+++ WORKING DATA

-- ==== Sys2Proof/Laws/CompleteServo.lean ====
section
/-!
SUPPORT. Defect, servo, spindle, laser and optical commands that complete. One lemma for each part of a completion statement.
-/

set_option Elab.async false
set_option linter.all false

namespace Sys2Proof.Machine

theorem lockGone_spn (c : Nat) (s : State) : (lockGone c s).spn = s.spn :=
  frame_lockGone _ _ (m := 0x1A0CB2A180) .refl rfl .spn rfl

/-- The spindle after a latched fault (R273, R277). -/
theorem spnFault_spn (c : Nat) (s : State) : (spnFault c s).spn = { s.spn with
    state := .faulted, latched := true, locked := false, gates := 0, brk := none, cause := c % 256, goodRevs := 0 } := by
  unfold spnFault
  dsimp only [State.modSpn]
  split
  · rw [lockGone_spn]
  · rfl

theorem spnFault_us (c : Nat) (s : State) : (spnFault c s).us = s.us :=
  frame_spnFault _ _ (m := 0x1A0EB2A180) .refl rfl .us rfl

theorem spnFault_evr (c : Nat) {s : State} (h : s.spn.locked = false) : (spnFault c s).evr = s.evr := by
  unfold spnFault
  rw [if_neg (by rw [h]; exact Bool.false_ne_true)]
  rfl

theorem attempt_ends (u : State) (c : Nat) (n : Nat) (h : u.us = n) :
   (u.spn.attempt < 3 → (if 3 ≤ u.spn.attempt then ev .spn 0x0703 0 u.spn.attempt 0 (spnFault c u) else alignStart u).us = n ∧
      (if 3 ≤ u.spn.attempt then ev .spn 0x0703 0 u.spn.attempt 0 (spnFault c u) else alignStart u).spn.state = .align ∧
      (if 3 ≤ u.spn.attempt then ev .spn 0x0703 0 u.spn.attempt 0 (spnFault c u) else alignStart u).spn.attempt = u.spn.attempt + 1) ∧
   (3 ≤ u.spn.attempt → (if 3 ≤ u.spn.attempt then ev .spn 0x0703 0 u.spn.attempt 0 (spnFault c u) else alignStart u).us = n ∧
      (if 3 ≤ u.spn.attempt then ev .spn 0x0703 0 u.spn.attempt 0 (spnFault c u) else alignStart u).spn = (spnFault c u).spn) := by
  constructor
  · intro k
    rw [if_neg (by omega)]
    unfold alignStart
    dsimp only
    rw [ev_us, ev_spn]
    exact ⟨h, rfl, rfl⟩
  · intro k
    rw [if_pos k, ev_us, ev_spn, spnFault_us]
    exact ⟨h, rfl⟩
theorem attempt_ends_at (q : Nat) (s : State) : ∀ F, F = (let u := advanceTo q s; if 3 ≤ u.spn.attempt then ev .spn 0x0703 0 u.spn.attempt 0 (spnFault 0x0703 u) else alignStart u) →
  F.us = max s.us q ∧
      (s.spn.attempt < 3 → F.spn.state = .align ∧ F.spn.attempt = s.spn.attempt + 1) ∧
      (3 ≤ s.spn.attempt → F.spn.state = .faulted ∧ F.spn.latched = true ∧ F.spn.gates = 0 ∧ F.spn.cause = 3) := by
  intro F e
  have ha : (advanceTo q s).spn = s.spn := frame_advanceTo _ _ (m := 0x7800000B12) .refl rfl .spn rfl
  have hus := advanceTo_us q s
  have g := attempt_ends _ 0x0703 _ hus
  dsimp only at e
  rw [← e] at g
  generalize advanceTo q s = u at *
  rw [← ha]
  by_cases k : 3 ≤ u.spn.attempt
  · obtain ⟨a, b⟩ := g.2 k
    refine ⟨a, fun h => absurd k (by omega), fun _ => ?_⟩
    rw [b, spnFault_spn]; exact ⟨rfl, rfl, rfl, rfl⟩
  · obtain ⟨a, b, c⟩ := g.1 (by omega)
    exact ⟨a, fun _ => ⟨b, c⟩, fun h => absurd h k⟩
theorem exec_attemptTimeout (s : State) (hc : (spnLive s && s.spn.state == .openLoop) = true) : ∃ q, q = s.spn.openAt + 1000000 ∧ exec .spinupAttemptTimeout s = .next (let u := advanceTo q s; if 3 ≤ u.spn.attempt then ev .spn 0x0703 0 u.spn.attempt 0 (spnFault 0x0703 u) else alignStart u) := by
  refine ⟨_, rfl, ?_⟩
  show execSpinupAttemptTimeout s = _
  unfold execSpinupAttemptTimeout
  rw [if_pos hc]

theorem completes_retainedSlotFree :
    ∀ (m : Master) (v : Word) (s : State), Reach .ldp 0 s → v.toNat.testBit 31 = true →
    (s.ldp.retained.any (·.slot == bits v.toNat 7 0)) = true →
    ∃ t, exec (.retainedSlotFree m v) s = .next t ∧ t.ldp.retained = s.ldp.retained.filter (·.slot != bits v.toNat 7 0) ∧
    t.ldp.rsWarned = false := by
  intro m v s h h1 h2
  refine ⟨_, rfl, ?_⟩
  rw [access_reach h, useWindow_ldp]
  unfold writeRsfree freeRetained
  rw [if_pos h1, if_pos h2]
  exact ⟨rfl, rfl⟩

theorem completes_failurePop :
    ∀ (m : Master) (n : Fin 4) (v : Word) (s : State), Reach .ldp 0 s → v.toNat.testBit 0 = true →
    ∃ t, exec (.failurePop m n v) s = .next t ∧ t.ldp.ff[n] = s.ldp.ff[n].tail := by
  intro m n v s h h1
  refine ⟨_, rfl, ?_⟩
  rw [access_reach h, useWindow_ldp]
  unfold writeFfpop
  rw [if_pos h1]
  simp [State.modLdp]

theorem dlView_tpe (h : Nat) (s : State) : (dlView h s).tpe = { s.tpe with dlDone := false, dlBusy := true } :=
  frame_dlFetch _ _ (m := 0x18600031A0) .refl rfl .tpe rfl

theorem dlView_entry (h : Nat) (s : State) : dlEntry (dlView h s) = dlEntry s := by
  have e : (dlView h s).regs = s.regs := frame_dlFetch _ _ (m := 0x18600031A0) .refl rfl .regs rfl
  unfold dlEntry
  rw [reg_congr e, reg_congr e]

/-- A defect that meets an empty list of a surface in use. -/
theorem dlInsert_empty {h : Nat} {d : Defect} {s : State} (h2 : (dlDir h (dlFetch h s)).valid = true)
    (h3 : (dlDir h (dlFetch h s)).retired = false) (h4 : dlList h (dlFetch h s) = []) :
    (dlInsert h d s).tpe.dlDone = true ∧ (dlInsert h d s).tpe.dlBusy = false ∧ (dlInsert h d s).tpe.dlHeld = none ∧
    (dlInsert h d s).tpe.dlRes = 0 ∧ (dlInsert h d s).tpe.dlIndex = 0 := by
  unfold dlInsert
  dsimp only
  rw [h4, h3, h2]
  have k : ∀ (r : Nat) (i : Option Nat) (v : State), (dlResult r i v).tpe.dlDone = true ∧ (dlResult r i v).tpe.dlBusy = false ∧
    (dlResult r i v).tpe.dlHeld = none ∧ (dlResult r i v).tpe.dlRes = r ∧
    (dlResult r i v).tpe.dlIndex = i.getD v.tpe.dlIndex := fun _ _ _ => ⟨rfl, rfl, rfl, rfl, rfl⟩
  simp only [List.any_nil, List.filter_nil, List.isEmpty_nil, List.length_nil, List.foldl_nil, Bool.not_true, Bool.false_eq_true, if_false, Bool.true_and,
    if_true, dlPlace]
  rw [if_neg (by decide)]
  rw [(k _ _ _).1, (k _ _ _).2.1, (k _ _ _).2.2.1, (k _ _ _).2.2.2.1, (k _ _ _).2.2.2.2]
  refine ⟨rfl, rfl, rfl, rfl, ?_⟩
  simp

theorem completes_defectInsert :
    ∀ (m : Master) (surf : Fin 64) (s : State), Reach .tpe 0 s → s.tpe.dlBusy = false → (dlDir surf (dlView surf s)).valid = true →
    (dlDir surf (dlView surf s)).retired = false → dlList surf (dlView surf s) = [] →
    ((dlEntry s).pending = true ∨ trackBusy surf (dlEntry s).track s = false) →
    ∃ t, exec (.defectInsert m surf) s = .next t ∧ t.tpe.dlDone = true ∧ t.tpe.dlBusy = false ∧ t.tpe.dlRes = 0 ∧
    t.tpe.dlIndex = 0 := by
  intro m surf s h h1 h2 h3 h4 h5
  refine ⟨_, rfl, ?_⟩
  rw [dlop_run h (by decide) (by decide) h1, useWindow_tpe]
  have k := fun d => dlInsert_empty (d := d) h2 h3 h4
  unfold dlOpInsert
  dsimp only
  generalize hu : ({ s with tpe := { s.tpe with dlDone := false, dlBusy := true } } : State) = u at *
  have e1 : dlEntry u = dlEntry s := by rw [← hu]; rfl
  have e2 : ∀ a b, trackBusy a b u = trackBusy a b s := by rw [← hu]; exact fun _ _ => rfl
  rw [if_pos rfl, e1, e2, if_neg (by rcases h5 with k | k <;> simp [k])]
  obtain ⟨a, b, -, c, d⟩ := k (dlEntry s)
  exact ⟨a, b, c, d⟩

theorem completes_defectInsertHeld :
    ∀ (m : Master) (surf : Fin 64) (s : State), Reach .tpe 0 s → s.tpe.dlBusy = false → (dlEntry s).pending = false →
    trackBusy surf (dlEntry s).track s = true →
    ∃ t, exec (.defectInsert m surf) s = .next t ∧ t.tpe.dlDone = false ∧ t.tpe.dlBusy = true ∧
    t.tpe.dlHeld = some (surf.val, dlEntry s) ∧ t.mem = s.mem := by
  intro m surf s h h1 h4 h5
  refine ⟨_, rfl, ?_⟩
  rw [dlop_run h (by decide) (by decide) h1, useWindow_tpe, useWindow_mem]
  unfold dlOpInsert
  have e1 : dlEntry { s with tpe := { s.tpe with dlDone := false, dlBusy := true } } = dlEntry s := rfl
  have e2 : ∀ a b, trackBusy a b { s with tpe := { s.tpe with dlDone := false, dlBusy := true } } = trackBusy a b s := fun _ _ => rfl
  dsimp only
  rw [if_pos rfl, e1, e2, h4, h5, if_pos (by rfl)]
  exact ⟨rfl, rfl, rfl, rfl⟩

theorem completes_defectDelete :
    ∀ (m : Master) (surf : Fin 64) (s : State), Reach .tpe 0 s → s.tpe.dlBusy = false → dlEntry s ∈ dlList surf (dlView surf s) →
    ∃ t, exec (.defectDelete m surf) s = .next t ∧ t.tpe.dlDone = true ∧ t.tpe.dlRes = 0 := by
  intro m surf s h h1 h2
  refine ⟨_, rfl, ?_⟩
  rw [dlop_run h (by decide) (by decide) h1, useWindow_tpe]
  unfold dlOpDelete
  have e1 := dlView_entry surf s
  change dlEntry (dlFetch surf { s with tpe := { s.tpe with dlDone := false, dlBusy := true } }) = _ at e1
  dsimp only
  rw [if_neg (by decide), if_pos rfl, e1, if_pos (by rw [List.findIdx_lt_length]; exact ⟨_, h2, by simp⟩)]
  exact ⟨rfl, rfl⟩

theorem completes_defectDeleteMissing :
    ∀ (m : Master) (surf : Fin 64) (s : State), Reach .tpe 0 s → s.tpe.dlBusy = false → dlEntry s ∉ dlList surf (dlView surf s) →
    ∃ t, exec (.defectDelete m surf) s = .next t ∧ t.tpe.dlDone = true ∧ t.tpe.dlRes = 3 ∧ t.mem = (dlView surf s).mem := by
  intro m surf s h h1 h2
  refine ⟨_, rfl, ?_⟩
  rw [dlop_run h (by decide) (by decide) h1, useWindow_tpe, useWindow_mem]
  unfold dlOpDelete
  have e1 := dlView_entry surf s
  change dlEntry (dlFetch surf { s with tpe := { s.tpe with dlDone := false, dlBusy := true } }) = _ at e1
  dsimp only
  rw [if_neg (by decide), if_pos rfl, e1, if_neg (by rw [List.findIdx_lt_length]; rintro ⟨x, hx, he⟩; exact h2 (by simpa using (beq_iff_eq.mp he) ▸ hx))]
  exact ⟨rfl, rfl, rfl⟩

theorem completes_defectClearPending :
    ∀ (m : Master) (surf : Fin 64) (x : Defect) (s : State), Reach .tpe 0 s → s.tpe.dlBusy = false →
    x ∈ dlList surf (dlView surf s) → x.pending = true → x.track = (dlEntry s).track →
    (dlSpan (dlEntry s)).1 ≤ (dlSpan x).1 → (dlSpan x).2 ≤ (dlSpan (dlEntry s)).2 →
    ∃ t, exec (.defectClearPending m surf) s = .next t ∧ t.tpe.dlDone = true ∧ t.tpe.dlRes = 0 := by
  intro m surf x s h h1 h2 h3 h4 h5 h6
  refine ⟨_, rfl, ?_⟩
  rw [dlop_run h (by decide) (by decide) h1, useWindow_tpe]
  unfold dlOpClear
  have e1 := dlView_entry surf s
  change dlEntry (dlFetch surf { s with tpe := { s.tpe with dlDone := false, dlBusy := true } }) = _ at e1
  dsimp only
  rw [if_neg (by decide), if_neg (by decide), e1, if_pos (by
    rw [List.any_eq_true]; exact ⟨x, h2, by simp [h3, h4, h5, h6]⟩)]
  exact ⟨rfl, rfl⟩

theorem completes_defectInsertRelease :
    ∀ (h : Nat) (d : Defect) (s : State), s.tpe.dlHeld = some (h, d) → pdOn 13 s = true → heldBlk .tpe 0 s = false →
    trackBusy h d.track s = false → (dlDir h (dlFetch h s)).valid = true → (dlDir h (dlFetch h s)).retired = false →
    dlList h (dlFetch h s) = [] →
    ∃ t, exec .defectInsertRelease s = .next t ∧ t.tpe.dlHeld = none ∧ t.tpe.dlDone = true ∧ t.tpe.dlRes = 0 ∧ t.tpe.dlIndex = 0 := by
  intro h d s h1 h2 h3 h4 h5 h6 h7
  refine ⟨_, rfl, ?_⟩
  rw [h1]
  dsimp only
  rw [if_pos (by rw [h2, h3, h4]; rfl)]
  obtain ⟨a, -, b, c, e⟩ := dlInsert_empty (d := d) h5 h6 h7
  exact ⟨b, a, c, e⟩

theorem completes_defectInsertReleaseRetired :
    ∀ (h : Nat) (d : Defect) (s : State), s.tpe.dlHeld = some (h, d) → pdOn 13 s = true → heldBlk .tpe 0 s = false →
    trackBusy h d.track s = false → (dlDir h (dlFetch h s)).retired = true →
    ∃ t, exec .defectInsertRelease s = .next t ∧ t.tpe.dlHeld = none ∧ t.tpe.dlDone = true ∧ t.tpe.dlRes = 4 := by
  intro h d s h1 h2 h3 h4 h5
  refine ⟨_, rfl, ?_⟩
  rw [h1]
  dsimp only
  rw [if_pos (by rw [h2, h3, h4]; rfl)]
  unfold dlInsert
  dsimp only
  rw [h5]
  exact ⟨rfl, rfl, rfl⟩

theorem completes_sampleTrigger :
    ∀ (n : Fin 4) (inp : ServoIn) (s : State), sveLive n s = true → optical s = false → s.sve[sveOf n].run = false →
    s.sve[sveOf n].seeking = false → s.sve[sveOf n].seekPend = false → inp.late = 0 →
    ∃ t, exec (.sampleTrigger n inp) s = .next t ∧ t.sve[sveOf n].wedge = inp.wedge ∧ t.sve[sveOf n].onTrack = false := by
  intro n inp s h1 h2 h3 h4 h5 h6
  refine ⟨_, rfl, ?_⟩
  rw [if_pos h1]
  have k := sample_stopped (missed := false) h2 h3 h4 h5 (.inr h6)
  dsimp only
  split
  · exact ⟨k.1, k.2.2⟩
  · rw [sve_of _ (wedgePasses_sve ..)]; exact ⟨k.1, k.2.2⟩

theorem completes_syncTimeout :
    ∀ (n : Fin 4) (inp : ServoIn) (s : State), sveLive n s = true → optical s = false → s.sve[sveOf n].run = false →
    s.sve[sveOf n].seeking = false → s.sve[sveOf n].seekPend = false →
    ∃ t, exec (.syncTimeout n inp) s = .next t ∧ t.sve[sveOf n].wedge = inp.wedge ∧ t.sve[sveOf n].pesOk = false ∧
    t.sve[sveOf n].onTrack = false := by
  intro n inp s h1 h2 h3 h4 h5
  refine ⟨_, rfl, ?_⟩
  rw [if_pos (by rw [h1, h2]; rfl)]
  have k := sample_stopped (missed := true) (inp := inp) h2 h3 h4 h5 (.inl rfl)
  rw [sve_of _ (wedgePasses_sve ..)]; exact ⟨k.1, k.2.1 rfl, k.2.2⟩

theorem completes_tableSwapGo :
    ∀ (m : Master) (n : Fin 5) (s : State), Reach .sve n s → s.sve[n].pend = false →
    checkTable s.sve[n].shadow (fld .sveCfg n 0 15 0 s) = none →
    ∃ t, exec (.tableSwapGo m n) s = .next t ∧ t.sve[n].pend = true ∧ t.sve[n].swapped = true ∧ t.sve[n].res = 0 := by
  intro m n s h h1 h2
  refine ⟨_, rfl, ?_⟩
  rw [access_reach h]
  unfold swapGo
  dsimp only
  rw [if_neg (by rw [h1]; simp), h2]
  refine ⟨?_, ?_, ?_⟩ <;> rw [sve_of n (useWindow_sve ..), sve_modSve]

theorem completes_tableSwapGoRefused :
    ∀ (m : Master) (n : Fin 5) (r row : Nat) (s : State), Reach .sve n s → s.sve[n].pend = false → EventRoom s →
    checkTable s.sve[n].shadow (fld .sveCfg n 0 15 0 s) = some (r, some row) →
    ∃ t, exec (.tableSwapGo m n) s = .next t ∧ t.sve[n] = { s.sve[n] with res := 2, reason := r, row := row } ∧
    Recorded 0x0604 t := by
  intro m n r row s h h1 h3 h2
  refine ⟨_, rfl, ?_⟩
  rw [access_reach h]
  unfold swapGo
  dsimp only
  rw [if_neg (by rw [h1]; simp), h2]
  dsimp only
  refine ⟨?_, (recorded_congr (useWindow_evr _ _ _)).mpr ((recorded_congr (by rfl)).mpr (recorded_ev (s := s.modSve n fun v => { v with res := 2, reason := r, row := row }) (by unfold EventRoom at h3; exact Nat.lt_of_lt_of_le h3 (by decide))))⟩
  rw [sve_of n (useWindow_sve ..), sve_of n (sveLine_sve ..), sve_of n (ev_sve ..), sve_modSve]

++++++

▶ **ABOUT THIS EXERCISE**
Give the lines again, exactly as they stand, from the beginning of the data through the line with "theorem spnFault_spn (c".

▶ **YOUR RESPONSE**
-- ==== Sys2Proof/Laws/CompleteServo.lean ====
section
/-!
SUPPORT. Defect, servo, spindle, laser and optical commands that complete. One lemma for each part of a completion statement.
-/

set_option Elab.async false
set_option linter.all false

namespace Sys2Proof.Machine

theorem lockGone_spn (c : Nat) (s : State) : (lockGone c s).spn = s.spn :=
  frame_lockGone _ _ (m := 0x1A0CB2A180) .refl rfl .spn rfl

/-- The spindle after a latched fault (R273, R277). -/
theorem spnFault_spn (c : Nat) (s : State) : (spnFault c s).spn = { s.spn with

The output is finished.